Locally based video artist Jeff Garbaz will be showcasing his specialized skills again at this year’s Exile on Allen Street tribute to the Rolling Stones, Friday, June 26, at Nietzsche’s. The Artvoice/Channel 7-sponsored event will feature a slew of performers offering their own takes on classic tunes by the World’s Greatest Rock-n-Roll Band. A portion of the proceeds will go to benefit Women and Children’s Hospital.

By Garbaz’s current standards, Nietzsche’s is a tiny gig. Over the past eight years, his live concert video projections have grown from little events where his equipment included a projector throwing images onto the back of an old Marlboro billboard suspended from a PVC pipe frame, to huge concerts all over the country and overseas featuring some of the biggest names in music, including Widespread Panic, the Black Crowes, Primus, Ween, Buddy Guy, Al Green, the Killers, and Flaming Lips, among many others.

eff Garbaz, flanked by Derek Trucks and Elvin Bishop

What’s remarkable is that he’s been able to land these high-profile shows without the aid of a booking agent. Persistence, and a growing ability to enhance the concert experience for audiences at big events through the use of video screens, LED boards (think Jumbotrons), and plasmas has proven to be a marketable skill. That’s not to say it’s always been easy.

Especially when he recently found himself flat on his back in the hospital with acute appendicitis the day before he was scheduled to fly to California to mix images at the Doheny Blues Festival.

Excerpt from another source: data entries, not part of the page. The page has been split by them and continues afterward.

/-! ### RGNSET (R128, R129, R384) -/

/-- SBLK, CBLK and AUX of a descriptor (R128). -/
def descSblk (d0 : BitVec 64) : Nat := 32 * 2 ^ (d0.extractLsb' 22 2).toNat
def descCblk (d0 : BitVec 64) : Nat := 256 * 2 ^ (d0.extractLsb' 19 3).toNat
def descAux (d3 : BitVec 64) : Nat := (d3.extractLsb' 0 23).toNat
def descStore (d0 : BitVec 64) : Nat := (d0.extractLsb' 0 2).toNat
def descOff (d1 : BitVec 64) : Nat := (d1.extractLsb' 0 23).toNat

/-- The bytes S of one output of routine 2 (R420). -/
def dualBytes (d0 d2 : BitVec 64) : Nat :=
  let n := descRows d2 * descElems d2
  128 * cdiv (n * fmtBytes (descDst d0)) 128 + 128 * cdiv (2 * cdiv n (descSblk d0)) 128

/-- A declared window of the core other than window `w` of team `t` overlaps an interval of a store (R68, R129). -/
def State.otherWin (s : State) (c t w tag a n : Nat) : Bool :=
  (s.winsOver c tag a n).any fun p => !(p.1 == t && p.2.1 == w)

/-- An interval of a store overlaps the core's exchange area (R404). -/
def State.onExch (s : State) (c tag a n : Nat) : Bool := tag == 1 && (s.exchTeam c).isSome && overlaps 0 0x10000 a n

/-- Bytes of a store that a window may occupy: in the carve, clear of the other windows and of the exchange area (R129). -/
def State.winSpace (s : State) (c t w tag a n : Nat) : Bool :=
  a + n ≤ (s.core c).carveBytes tag && !s.otherWin c t w tag a n && !s.onExch c tag a n

/-- A format code RGNSET takes: 0 to 8, and 9 as a destination in the W-store; code 8 only with the D2 feature (R128,
R246). -/
def State.fmtOk (s : State) (d0 : BitVec 64) : Bool :=
  let src := descSrc d0
  let dst := descDst d0
  src ≤ 8 && dst ≤ 9 && (dst != 9 || descStore d0 == 0) && (s.feat 3 || (src != 8 && dst != 8))

/-- A descriptor is valid (R129). -/
def State.descOk (s : State) (c t w : Nat) (d0 d1 d2 d3 : BitVec 64) : Bool :=
  let buffer := d0.getLsbD 2
  d0.extractLsb' 24 40 == 0 && d1.extractLsb' 23 9 == 0 && d1.extractLsb' 46 18 == 0 && d3.extractLsb' 23 41 == 0 &&
    descStore d0 ≤ 1 && (d0.extractLsb' 19 3).toNat ≤ 4 && (d0.extractLsb' 22 2).toNat ≤ 2 && s.fmtOk d0 &&
    descOff d1 % 128 == 0 && descLines d1 != 0 &&
    s.winSpace c t w (descStore d0) (descOff d1) (128 * descLines d1) &&
    (buffer || (descRows d2 != 0 && descElems d2 != 0 &&
      (descRoutine d0 != 2 ||
        (descAux d3 % 128 == 0 && s.winSpace c t w (descStore d0) (descAux d3) (dualBytes d0 d2)))))

/-- The descriptor read of RGNSET (R384): 32 bytes as loads of the lane. -/
def rgnsetPart (cd : BitVec 3) (b : BitVec 8) (imm : BitVec 12) (x : Ctx) (l : Nat) : LM (List (BitVec 8)) := do
  let z := x.lane l
  let va ← lmAddr x (z.cur cd.toNat) (signed (z.get false b.toNat) 32) imm.toInt 32
  lmStopIf (fun s => s.lockHit x.tm.core 0 x.tm.id.asid va 32 false) fun _ => .fault cRangeLock
  let (e, pa) ← lmXlate x va 0 32
  lmStopIf (fun s => s.ops.any fun o => o.before x l pa 32 false) fun s => .wait (.laneOps s.nextId)
  lmFetch x l va e 32 .load

/-- A window as RGNSET leaves it (R130). -/
def winNew (cur : BitVec 128) (d0 d1 d2 d3 : BitVec 64) : Win :=
  let w : Win := { st := .absent, cur, d0, d1, d2, d3, pres := 0, f := false, level := 0, stag := none, owner := none, unsent := 0 }
  if w.buffer then { w with st := .empty, pres := w.allPres } else w

/-- RGNSET (R384). -/
def execRgnset (h : Hdr) (w : BitVec 5) (cd ca : BitVec 3) (b : BitVec 8) (imm : BitVec 12) (s : State) :
    Host.Outcome State Fault Refusal :=
  issue (.rgnset h w cd ca b imm) (fun x act s =>
    if !s.winFree x.tm w.toNat 0 then ⟨s, allEnd act (.park (.window w.toNat 0)), true⟩
    else
      access 0 (onceBody (rgnsetPart cd b imm) fun x act bs u =>
        let d := fun (k : Nat) => BitVec.ofNat 64 (leNat ((bs.drop (8 * k)).take 8))
        if u.descOk x.tm.core x.run.team w.toNat (d 0) (d 1) (d 2) (d 3) then
          let v := winNew ((x.lane (low act)).cur ca.toNat) (d 0) (d 1) (d 2) (d 3)
          ⟨u.onTeam x fun m => { m with wins := m.wins.set w.toNat v }, [], false⟩
        else ⟨u, allEnd act (.fault cWinInvalid), true⟩) x act s) s

/-! ### RGNCLR and TOUCH (R130, R383, R397) -/

/-- Changes a queued copy of a core. -/
def State.modCopy (s : State) (c id : Nat) (f : Copy → Copy) : State :=
  s.modCore c fun z => { z with copies := z.copies.map fun y => if y.id = id then f y else y }

/-- A copy leaves the engine: its ranges are released and its counter falls (R81, R122). -/
def State.endCopy (s : State) (c : Nat) (z : Copy) : State :=
  let s1 := ((s.unlock c z.id).dropFarOf z.team (64 + z.id)).modCore c fun k =>
    { k with copies := k.copies.filter fun y => y.id != z.id }
  match z.tok with
  | some p => s1.decTok z.team p.1 p.2
  | none => s1

/-- A copy starts no further block; one without blocks in flight leaves at once (R130). -/
def State.abandonCopy (s : State) (c : Nat) (z : Copy) : State :=
  if z.inflight.isEmpty then s.endCopy c z else s.modCopy c z.id fun y => { y with abandoned := true }

/-- The copies of a window are abandoned (R130). -/
def State.abandonWin (s : State) (c t w : Nat) : State :=
  ((s.core c).copies.filter fun z => z.kind == 0 && z.team == t && z.win == w && !z.abandoned).foldl
    (fun u z => u.abandonCopy c z) s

“I told the doctor I bid on this thing for 5 years. I worked the contract like a pro, landed it, and I couldn’t wait to show the fellow “vid-e-its” in La La land what a guy from Buffalo, NY could do with their jumbotron and plasmas,” he recalls. “She said there was no way I could go. The doctor had amazing bedside manner, and comforted me a bit by saying how lucky I was that I didn’t get on that plane. It would have been disastrous.”

Even as the operating room was being prepared, Garbaz was making an alternate plan that would enlist the help of his brother. He began drawing some schematics in his wife’s notebook as she sat at his bedside. His brother could use them to help set up for the show. Despite the doctor’s blunt warnings, he didn’t view cancelling this big event as much of an option.

Just sixteen hours after having his appendix removed, he was on a plane for Orange County. There, as he’d promised the physicians, his wife, and kids, he would stand at the board and mix the various camera shots live while the Brian Setzer Orchestra, Elvin Bishop, Derek Trucks, and B.B. King tore it up for the huge crowd. In between sets, he would rest.

The show went on without a hitch. Headliner B.B. King, at 82 years old, closed the day-long event with an extended set as Garbaz, wincing in pain, wowed fans with intimate close-ups of King’s trademark vibrato licks. The moment the blues legend left the stage, a 4.7 earthquake struck just down the road, shaking the ground in Biblical fashion.

But the gig was done, and promoter Rich Sherman complimented Garbaz on the great mix. The conversation then turned to talk of next year’s event. To a traveling artist making a living on the road, that kind of talk is often the very best medicine, indeed.